WILBUR MARVIN VISITING SCHOLAR
headshot of Daylet Dominguez

Daylet Domínguez (PhD Princeton University) is an Associate Professor at the Spanish and Portuguese Department of UC Berkeley. She is a scholar of modern Caribbean, and her work focuses on travel cultures and costumbrismo; empire, nation and revolution; slavery, race and colonialism, among other topics. Her book, Ficciones etnográficas: literatura, ciencias sociales y proyectos nacionales en el Caribe hispano del siglo XIX (Iberoamericana 2021), studies the interplay of literature and science in nineteenthcentury Hispanic Caribbean. It particularly emphasizes the importance of literature (travel writing, costumbrista sketches and the realist novel) for the establishment of the social sciences in the region.
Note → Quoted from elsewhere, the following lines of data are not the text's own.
-- ==== Sys2Proof/Machine/Links.lean ====
section
/-! DEFINITION. The meanings of the host link's rows: configuration-space events, MSI-X masks, link states, errors,
loss, RELEASE and DISCARD (R63 to R88, R198). -/

namespace Sys2Proof.Machine
open Sys2Proof

/-- The other module. -/
def otherMd (md : Nat) : Nat := if md = 0 then 1 else 0

/-- A queue is enabled: in any state but DISABLED (R129). -/
def Queue.enabled (q : Queue) : Bool := q.st != .disabled

/-- The enabled queues that a module carries (R55, R56). -/
def State.carried (s : State) (md : Nat) : List Nat :=
  (s.queues.filter fun e => e.2.enabled && s.qModule e.1 == md).map (·.1)

/-- The vectors whose PBA bit is set, in falling order of their sources' priority (R334). -/
def State.pbaList (s : State) (md : Nat) : List Nat :=
  sortDesc (fun v => s.topPrio ((s.srcs.map (·.1)).filter fun n => s.srcVector n == v && s.srcModule n == md))
    ((List.range 2048).filter fun v => (s.link md).cfg.pba.contains v)

/-- What waited for the function to be able to issue requests goes on: MSI-X messages and reads (R63, R64, R72). -/
def State.linkGo (s : State) (md : Nat) : State := ((((s.dueSend md).batchSend md).pbaSend md (s.pbaList md)).pump md).hostResume md

/-- The link source of a module pulses (R322). -/
def State.linkPulse (s : State) (md : Nat) : State := s.pulse (0x408 + md)

/-! ### Configuration space -/

/-- Pending sources whose message waited behind a PBA bit of a module: their messages are due again (R76). -/
def State.pbaDue (s : State) (md : Nat) : State :=
  s.each (s.srcs.map (·.1)) fun s n =>
    let x := s.src n
    if x.pend && x.en && !x.tgt && s.srcModule n == md && (s.link md).cfg.pba.contains (s.srcVector n) then
      s.setSrc n { x with due := true }
    else s

/-- WAKE_OUT_N stays asserted for as long as a PME_Status is set (R81). -/
def State.wakeEval (s : State) : State := { s with wakeOut := s.link0.cfg.pmeStatus || s.link1.cfg.pmeStatus }

/-- A conventional reset of a module's function (R65, R76). -/
def State.convReset (s : State) (md : Nat) : State :=
  (((s.pbaDue md).dropBatches md).updLink md fun l => { l with cfg := {}, crcRetry := 0, retrain := 0, down := 0 }).wakeEval

/-- CONVENTIONAL_RESET (R65). -/
def execConventionalReset (md : Nat) (s : State) : Host.Outcome State Fault Refusal := .next (s.convReset md)

/-- A request is held for a module: a write or message, a read, or what is a wake reason in the interrupt controller, an open batch or an
enabled source of its that is pending (R81, R336). -/
def State.holdsRequest (s : State) (md : Nat) : Bool :=
  let l := s.link md
  !l.queue.isEmpty || !l.held.isEmpty || !l.waiting.isEmpty || s.batches.any (fun b => b.1 / 2048 == md)
    || (s.srcs.any fun e => e.2.pend && e.2.en && !e.2.tgt && s.srcModule e.1 == md)
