-- ==== Sys2Proof/Machine/AdminOps.lean ====
section
/-! DEFINITION. What admin commands do: binding, routine libraries, admission and commits, calibration blocks, firmware images,
the journal and keys (R221 to R224, R341, R384 to R395, R435 to R446). -/

namespace Sys2Proof.Machine
open Sys2Proof

/-! ### Commits (R221, R438) -/

/-- The frame at whose tick a change accepted now takes effect: the next one; in a pair in sync one later where an
acknowledgement could still be due at the next tick (R177, R221, R388). -/
def State.commitFrame (s : State) : Nat :=
  s.frm.frame.toNat + if s.paired && decide (s.frm.next.toNat < s.frm.time.toNat + 2000) then 2 else 1

/-- What a CONFIG frame carries of a change that waits for its frame (R438, R460): the standby holds the shadow values itself. -/
def Change.recs (w : Change) (frame : BitVec 48) : List ConfigRec :=
  match w with
  | .budgets .. => [.budgets frame]
  | .ports snap => [.ports (BitVec.ofNat 128 (snap.foldl (fun n e => n + 2 ^ e.1) 0)) frame]
  | .latFloor tol ok => [.latFloor tol ok frame]
  | .cal p b => [.cal p b frame]
  | .swap old new crn tiles => [.swap old new crn tiles frame]
  | .firmware | .leave _ => []

/-- A change waits for its tick, mirrored with its frame (R438, R460). -/
def State.commitLater (s : State) (what : Change) (c : AdmCmd) : State :=
  let s1 := (s.admWaits c).mirror .config true (.config (what.recs (BitVec.ofNat 48 s.commitFrame)))
  { s1 with commits := s1.commits ++ [{ what, frame := s.commitFrame, reply := some c, gate := if s.paired then some s1.lastFrame else none }] }

/-! ### Admission (R222 to R224, R388) -/

/-- A snapshot of what BUDGET_COMMIT commits. -/
structure Snap where
  cls : Table Budgets
  ports : List (Nat × Table (BitVec 20))
  period : Nat

/-- The snapshot of every shadow value (R221). -/
def State.snapshot (s : State) : Snap :=
  { cls := s.classes.mapVals fun _ x => x.shadow, ports := s.ports.map fun e => (e.1, e.2.bshadow), period := s.frm.period.toNat }

/-- Capacities per frame of a period in 10 ns (R222): DISP, TCYC, CCYC and SBEAT of a tile, and bus time of a port. -/
def capDisp (p : Nat) : Nat := p / 2
def capTcyc (p : Nat) : Nat := 4 * p
def capCcyc (p : Nat) : Nat := 5 * p / 8
def capSbeat (p : Nat) : Nat := 10 * p
def capBus (p : Nat) : Nat := p / 10

/-- Read units of a module per frame at its rate and width; 0 where it is not Active (R222). -/
def State.capUrd (s : State) (md p : Nat) : Nat :=
  let l := s.link md
  if l.up && !l.lost && l.lstate = 0 then 270 * p * (l.rate.toNat + 1) * (if l.x8 then 1 else 2) / 512 else 0

/-- 90 % of a capacity (R223). -/
def ninety (c : Nat) : Nat := 9 * c / 10

/-- A core or read budget of a GUARANTEED class as a number (R213). -/
def guarBudget (b : BitVec 24) : Nat := if b = BitVec.allOnes 24 then 0 else b.toNat

/-- The GUARANTEED classes of a snapshot. -/
def Snap.guar (n : Snap) : List (Nat × Budgets) := n.cls.filter fun e => e.2.kind = 2

/-- The sum of a budget over the GUARANTEED classes that a test takes. -/
def Snap.sum (n : Snap) (take : Nat → Bool) (f : Budgets → BitVec 24) : Nat :=
  (n.guar.filter fun e => take e.1).foldl (fun a e => a + guarBudget (f e.2)) 0

/-- A sum above its limit: the four result words of R388. -/
def exceeds (code idx sum limit : Nat) : Option (List Nat) := if limit < sum then some [code, idx, sum, limit] else none

/-- The first answer of a list of checks. -/
def firstSome {α : Type} (l : List (Option α)) : Option α := l.foldl (fun r x => match r with
  | some a => some a
  | none => x) none

/-- In SECOND_HOST mode, a queue of a module uses the class, enabled or not (R223). -/
def State.classOn (s : State) (md c : Nat) : Bool := (List.range 1024).any fun q => (s.q q).wcls.toNat == c && b2n (s.q q).module == md

/-- The read budgets against the modules (R223). -/
def State.urdOver (s : State) (n : Snap) : Option (List Nat) :=
  let u0 (b : Budgets) : BitVec 24 := b.urd0
  let u1 (b : Budgets) : BitVec 24 := b.urd1
  let lim md := ninety (s.capUrd md n.period)
  if s.mode = 2 then
    let m := b2n s.carry
    firstSome [exceeds 4 m (n.sum (fun _ => true) u0) (lim m), exceeds 5 m (n.sum (fun _ => true) u1) (lim m)]
  else if s.mode = 1 then firstSome [exceeds 4 0 (n.sum (s.classOn 0) u0) (lim 0), exceeds 5 1 (n.sum (s.classOn 1) u1) (lim 1)]
  else firstSome [exceeds 4 0 (n.sum (fun _ => true) u0) (lim 0), exceeds 5 1 (n.sum (fun _ => true) u1) (lim 1)]

/-- The bus-time budgets of the ports (R223). -/
def Snap.busOver (n : Snap) : Option (List Nat) :=
  firstSome (n.ports.map fun e =>
    exceeds 6 e.1 (n.guar.foldl (fun a g => a + guarBus (e.2.get (BitVec.allOnes 20) g.1)) 0) (ninety (capBus n.period)))

/-- The largest declared bound of a library (R223). -/
def State.maxBound (s : State) (crn : Bool) : Nat :=
  s.libs.foldl (fun a e => e.2.routines.foldl (fun a r => if r.crn = crn then max a r.bound else a) a) 0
Domínguez is also the co-editor of a special issue entitled Slavery, Mobility and Networks in nineteenth-century Cuba in the journal of Atlantic Studies (2021). She is currently working on her second monograph, Caribbean Empire: Writing, Filibustering and Annexation in the Age of the Second Slavery, which focuses on the ways in which Cuban and southern U.S slaveholders turned to each other and imagined themselves as part of the same front, united by chattel bondage, in the decades preceding the U.S. Civil War. It studies how writers, travelers, and planters from both regions began to envision these new geopolitical cartographies through diplomacy, written press, and filibustering. Their commitment to the future of slavery enabled them to transcend colonial and national circuits and challenge existing geopolitical borders.

Her articles have been published in Revista Hispánica Moderna, Hispanic Review, Cuban Studies, Revista de Estudios Hispánicos, Iberoamericana, among others.